Re: [PATCH 4.3-rc6] proc: fix oom_adj value read from /proc/<pid>/oom_adj

From: David Rientjes
Date: Wed Oct 21 2015 - 16:59:13 EST


On Tue, 20 Oct 2015, Hongjie Fang (方洪杰) wrote:

> The oom_adj's value reading through /proc/<pid>/oom_adj is different
> with the value written into /proc/<pid>/oom_adj.

/proc/pid/oom_adj is deprecated and has been for years. When writing to
/proc/pid/oom_adj, for legacy purposes, the value is converted to
/proc/pid/oom_score_adj. There is no exact way to do this since the
scales of the tunables are different (the former acted as a simple bit
shift on a badness score, the latter is a proportion of available memory).
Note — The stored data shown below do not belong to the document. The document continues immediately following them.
-- ==== Sys2Proof/Machine/State.lean ====
section
/-! DEFINITION. The state of the IS9. Every BAR0 register has its one home in `regs`; what the spec gives the block beside
its registers is held in typed records, block by block. -/
namespace Sys2Proof.Machine

/-- Line-code state of one direction of one lane (R64, R67): the 58-bit scrambler, the last data symbol and the length of
its run. -/
structure LaneCode where
  scr : Nat
  last : Nat
  run : Nat
  deriving DecidableEq, Repr

/-- A sequenced flit kept for replay (R74, R80). -/
structure RetryFlit where
  seq : Nat
  vc : Nat
  sof : Bool
  eof : Bool
  payload : List Byte
  epoch : Nat
  resends : Nat
  deriving DecidableEq, Repr

/-- A frame being received on one VC of a link (R107): its cells so far, which of them lie in the reserve (R115), and whether cells are
still dropped after a failure at step 12 (R109). -/
structure RxAsm where
  bytes : List Byte
  cells : Nat
  kept : List Bool
  dropping : Bool
  deriving DecidableEq, Repr

/-- A whole received frame that waits for its ingress checks: its VC, bytes, cells, which of them lie in the reserve, whether its last
cell carried EOF, and when it was whole. -/
structure RxFrame where
  vc : Nat
  bytes : List Byte
  cells : Nat
  kept : List Bool
  eof : Bool
  arr : Nat
  deriving DecidableEq, Repr

/-- A lane substitution in progress (R91): the lane that gives the codewords up, the lane that takes them (a swing, or the
tested lane when it returns), whether this end asked for it. Each direction goes its own way, comma by comma: phase 0 before the
first comma, 1 while both lanes carry the codewords, 2 once `onto` alone does; `txAt` and `rxAt` are the codeword counts at which a
phase last changed. -/
structure LaneSub where
  lane : Nat
  onto : Nat
  mine : Bool
  tx : Nat
  rx : Nat
  txAt : Option Nat
  rxAt : Option Nat
  deriving DecidableEq, Repr

/-- A substitution that waits for its first comma. -/
def LaneSub.waiting (lane onto : Nat) (mine : Bool) : LaneSub :=
  { lane := lane, onto := onto, mine := mine, tx := 0, rx := 0, txAt := none, rxAt := none }

/-- Port grace of a link (R125). -/
inductive Grace where
  | off
  | running
  | expired
  deriving DecidableEq, Repr

/-- What a link holds beside its registers (R61 to R93, R112 to R126); `spent` is the time of the training attempt (R84). -/
structure Link where
  postCfg : Bool
  trainGen : Nat
  target : Nat
  attempts : Nat
  spent : Nat
  farCfg : Option Cfg
  fastAt : List Nat
  grace : Grace
  alloc : List Nat
  txSeq : Nat
  ackSeq : Nat
  discarding : Bool
  nakDue : Bool
  retry : List RetryFlit
  replayFrom : Option Nat
  crAccepted : Tab Nat
  crTotal : Tab Nat
  crDirty : List Nat
  crLast : Nat
  asm : List (Nat × RxAsm)
  frames : List RxFrame
  msgs : List LinkMsg
  txCount : Nat
  rxCount : Nat
  txLane : Tab LaneCode
  rxLane : Tab LaneCode
  windowCount : Nat
  subs : List LaneSub
  badLanes : List Nat
  half : Bool
  missed : Tab Nat
  farLoop : Option Nat
  asideHist : List Bool
  deficits : List Nat
  drr : Nat
  deriving DecidableEq, Repr

/-- A link that has never trained: no cartridge, nothing received, null line code. -/
def Link.init : Link :=
  { postCfg := false, trainGen := 0, target := 0, attempts := 0, spent := 0, farCfg := none, fastAt := [], grace := .expired,
    alloc := [], txSeq := 0, ackSeq := 0xFFFF, discarding := false, nakDue := false, retry := [], replayFrom := none,
    crAccepted := [], crTotal := [], crDirty := [], crLast := 0, asm := [], frames := [], msgs := [], txCount := 0,
    rxCount := 0, txLane := [], rxLane := [], windowCount := 0, subs := [], badLanes := [], half := false, missed := [],
    farLoop := none, asideHist := [],
    deficits := [0, 0, 0, 0], drr := 0 }

/-- A cartridge site (R96 to R98): HOTPLUG_N low and the debounce running, the ID read done, the cartridge accepted, its
power-good seen, its EEPROM bytes. -/
structure Site where
  debounced : Bool
  accepted : Bool
  refused : Bool
  powerGood : Bool
  eeprom : List Byte
  deriving DecidableEq, Repr

/-- A site with no cartridge. -/
def Site.init : Site := { debounced := false, accepted := false, refused := false, powerGood := false, eeprom := [] }

/-- A frame, or one multicast copy of it, that waits for an egress link (R110, R118, R133). `ing` is the ingress link, 15 for
chip-internal; `stor` names the stored frame that copies share; `esc` is the escape port at which it is also eligible; `kept` says of
each cell not yet sent whether it lies in the reserve of its link and VC, else in the shared part (R115). -/
structure QFrame where
  stor : Nat
  frame : Frame
  ing : Nat
  ingVc : Nat
  wing : Nat
  kept : List Bool
  arr : Nat
  port : Nat
  vc : Nat
  escOnly : Bool
  esc : Option Nat
  copy : Bool
  sent : Nat
  deriving DecidableEq, Repr

/-- A frame delivered to a unit of the chip (step 4 of R129), or held in the spray reorder buffer (R141). -/
structure InFrame where
  frame : Frame
  ing : Nat
  arr : Nat
  deriving DecidableEq, Repr

/-- A stream of the spray reorder buffer (R141). -/
structure Stream where
  chip : Nat
  port : Nat
  cls : Nat
  last : Nat
  held : List InFrame
  deriving DecidableEq, Repr

/-- A request of an edge port that no response has passed back for (R117, R205). -/
structure EdgeReq where
  port : Nat
  dest : Nat
  dport : Nat
  tag : Nat
  seq : Nat
  deriving DecidableEq, Repr

/-- Why one of the chip's own units sent a request. -/
inductive Purpose where
  | fetch (xfer : Nat) (piece : Nat)
  | spill (xfer : Nat) (piece : Nat)
  | mirror (hold : Nat) (region : Nat)
  | sync (region : Nat)
  | brk
  deriving DecidableEq, Repr

/-- An outstanding request of the chip's own units (R155): the frame as first sent, attempts sent, AGED_OUT answers, PRM_TIME of
the last attempt. -/
structure OwnReq where
  frame : Frame
  attempts : Nat
  aged : Nat
  why : Purpose
  sentAt : Nat
  deriving DecidableEq, Repr

/-- The duplicate filter of one (source, home) pair (R157): the highest SEQ applied, the SEQ values applied within the
window, the results of the last 16 atomics. -/
structure Window where
  src : Nat
  home : Nat
  high : Nat
  applied : List Nat
  atoms : List (Nat × List Byte)
  deriving DecidableEq, Repr

/-- A token bucket (R167): its tokens in twenty-fifths of a cell, and when they were last counted. -/
structure Bucket where
  tokens : Nat
  last : Nat
  deriving DecidableEq, Repr

/-- Cells of one admitted cue, or of a replay, that have not left the head of a circuit (R182); `op` names the cue's operation. -/
structure CirLoad where
  cir : Nat
  op : Option Nat
  cells : Nat
  deriving DecidableEq, Repr

/-- A frame of the chip's own units that waits for room in its circuit's reserve (R169): the wing, the operation (none for a replay), the
frame. -/
structure CirWait where
  wing : Nat
  op : Option Nat
  frame : Frame
  deriving DecidableEq, Repr

/-- A request of the chip's own units that waits because 4,096 are outstanding to its chip (R158). -/
structure OwnWait where
  why : Purpose
  wing : Nat
  dest : Nat
  ty : Nat
  addr : Nat
  op : Nat
  payload : List Byte
  deriving DecidableEq, Repr

/-- The switch core beside its registers. `cirPending` holds what has not left, circuit by circuit in the order of admission, `filled` the
wings whose shared part has filled before (R116), `poolWait` the pool requests that wait at ingress because 65,536 are in service (R206).
-/
structure Swc where
  queue : List QFrame
  inbox : List InFrame
  fenced : List QFrame
  streams : List Stream
  edgeOut : List EdgeReq
  own : List OwnReq
  ownWait : List OwnWait
  seqCtr : Tab Nat
  nextTag : Nat
  nextStor : Nat
  filter : List Window
  armed : List (Nat × Nat)
  spray : Tab Nat
  buckets : Tab Bucket
  cirPending : List CirLoad
  cirSent : List (Nat × Nat × Frame)
  cirWait : List CirWait
  filled : List Nat
  poolWait : List QFrame
  deriving DecidableEq, Repr

/-- The switch core after reset: nothing held. -/
def Swc.init : Swc :=
  { queue := [], inbox := [], fenced := [], streams := [], edgeOut := [], own := [], ownWait := [], seqCtr := [], nextTag := 0,
    nextStor := 0, filter := [], armed := [], spray := [], buckets := [], cirPending := [], cirSent := [], cirWait := [], filled := [], poolWait := [] }

/-- A DDR channel beside its registers (R191 to R194, R219): DIMM type (1 RDIMM-6400, 2 MRDIMM-8800, 3 MRDIMM-12800), PMIC good,
rate of the training attempt, whether the attempt is from saved results, contents kept across RESET_N, training of a return,
DIMM judged (a channel with no DIMM is judged EMPTY). -/
structure Chan where
  typ : Nat
  pmicGood : Bool
  rate : Nat
  fromSaved : Bool
  kept : Bool
  returning : Bool
  judged : Bool
  deriving DecidableEq, Repr

/-- A channel whose DIMM has not been judged. -/
def Chan.init : Chan := { typ := 0, pmicGood := false, rate := 0, fromSaved := false, kept := false, returning := false, judged := false }

/-- Who a held write answers. -/
inductive Asker where
  | fabric (f : Frame)
  | host (addr : Nat)
  | quiet
  deriving DecidableEq, Repr

/-- A home write or atomic whose mirror writes are outstanding (R214): its lines are held; `lost` names the
regions whose mirror writes have failed. -/
structure MirrorHold where
  id : Nat
  asker : Asker
  off : Nat
  data : List Byte
  result : List Byte
  left : Nat
  lost : List Nat
  deriving DecidableEq, Repr

/-- A host access that waits (R210, R222): what it asks, its pool offset, what reading its line brings, the delivered requests for its line
that came before it, and whether it was in service when its set was struck (R218). -/
structure HostReq where
  write : Bool
  addr : Nat
  off : Nat
  enables : Nat
  bytes : List Byte
  err : List Byte
  ahead : List InFrame
  exempt : Bool
  deriving DecidableEq, Repr

/-- A region being copied (R215): the next home offset, a piece outstanding, SYNC_DONE sent and acknowledged. -/
structure Sync where
  region : Nat
  next : Nat
  busy : Bool
  doneSent : Bool
  doneAcked : Bool
  deriving DecidableEq, Repr

/-- One HDM decoder (R221, R461). -/
structure Hdm where
  committed : Bool
  failed : Bool
  locked : Bool
  base : Nat
  size : Nat
  skip : Nat
  deriving DecidableEq, Repr

/-- The pool beside its registers. DRAM is keyed by channel × 2^40 + channel byte address; `ue` holds uncorrectable lines as channel × 2^34
+ line; `rebuilds` the device rebuilt and when; `wasReset` since RESET_N until the sets are installed (R159); `scrubbed` the PRM_TIME up to
which a channel's scrub has come, `catchUp` the channels held awake for a late one (R204); `striking` the channels whose strike has not
ended and `draining` the requests, by set, that were in service when their set was struck (R218); `bringUp` the sets that the bring-up
configuration gives, as (set, MASK, BASE), none for the default ones (R195). -/
structure Mem where
  chans : Tab Chan
  saved : List (Nat × Nat)
  dram : Tab Byte
  ue : List Nat
  rebuilds : List (Nat × Nat)
  recorded : List (Nat × Nat × Nat)
  restore : Bool
  installed : Bool
  holds : List MirrorHold
  hostWait : List HostReq
  nextHold : Nat
  syncs : List Sync
  moving : Bool
  striking : List Nat
  draining : List (Nat × InFrame)
  returns : List Nat
  hdm : Tab Hdm
  filterSet : Option Nat
  wasReset : Bool
  scrubbed : Tab Nat
  catchUp : List Nat
  bringUp : List (Nat × Nat × Nat)
  deriving DecidableEq, Repr

/-- The pool after power-on: nothing installed, nothing written. -/
def Mem.init : Mem :=
  { chans := [], saved := [], dram := [], ue := [], rebuilds := [], recorded := [], restore := false, installed := false,
    holds := [], hostWait := [], nextHold := 0, syncs := [], moving := false, striking := [], draining := [], returns := [], hdm := [],
    filterSet := none, wasReset := false, scrubbed := [], catchUp := [], bringUp := [] }

/-- Owner of scratchpad space (R250, R334): a program slot or a group. -/
inductive Owner where
  | prog (n : Nat)
  | group (g : Nat)
  deriving DecidableEq, Repr

/-- A placed range of the scratchpad window. -/
structure Range where
  owner : Owner
  base : Nat
  size : Nat
  deriving DecidableEq, Repr

/-- A tensor instruction that has issued and not completed (R269, R270): its descriptors are dst, srcA, srcB, srcC, the residual
and the gain; `cross` names its crossing; `owned` while the context that issued it stands; `tiles` the physical tiles that it runs on once
a change of the tile map has found it running (R225). -/
structure Flight where
  id : Nat
  seq : Nat
  pc : Nat
  word : BitVec 128
  descs : List (BitVec 256)
  reads : List (Nat × Nat)
  writes : List (Nat × Nat)
  cross : Option Nat
  prog : Nat
  owned : Bool
  tiles : Option (List Nat)
  deriving DecidableEq, Repr

/-- The scratchpad and the tiles beside their registers (R224 to R252): bytes, uncorrectable words, those whose row
has been swung since (R248), ranges being zeroed, placed
ranges, retired and pending 64 KiB regions, swing rows used per bank, corrected reads
(row, time) and operand-buffer reloads (tile, time) of the last 24 h, instructions in flight. -/
structure Ten where
  sp : Tab Byte
  ue : List Nat
  ueMoved : List Nat
  zeroing : List (Nat × Nat)
  placed : List Range
  retired : List Nat
  pendingRetire : List Nat
  rowsUsed : Tab Nat
  rowReads : List (Nat × Nat)
  reloads : List (Nat × Nat)
  flights : List Flight
  nextFlight : Nat
  deriving DecidableEq, Repr

/-- The Tensor Stage after reset: every byte 0, nothing placed. -/
def Ten.init : Ten :=
  { sp := [], ue := [], ueMoved := [], zeroing := [], placed := [], retired := [], pendingRetire := [], rowsUsed := [],
    rowReads := [], reloads := [], flights := [], nextFlight := 0 }

/-- The registers of a sequencer context (Table 09-1), its return stack, what it waits for: the Table 09-6 step at which it is
STALLED, the PRM_TIME of a timeout or wake, the refusal of a crossing that its counter has not taken yet (R273). -/
structure Ctx where
  s : Tab Word
  d : Tab (BitVec 256)
  p : Nat
  g : Tab Nat
  stack : List Nat
  stall : Nat
  until_ : Nat
  refusal : Nat
  deriving DecidableEq, Repr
You'll notice we never store the written oom_adj, and that's because after
the conversion to oom_score_adj is done, in units the oom killer actually
uses to make killing decisions, it is no longer interesting. Userspace
needs to only know what the effective policy is, and that may be different
because there is no 1:1 mapping for tunables of different units.

Rounding up positive oom_adj values and rounding down negative oom_adj
values, as your patch does, creates an inconsistency in how the mapping
has been done for years. It risks current users biasing against their
processes more than expected, so it's not a safe change to make as Eric
also suggested.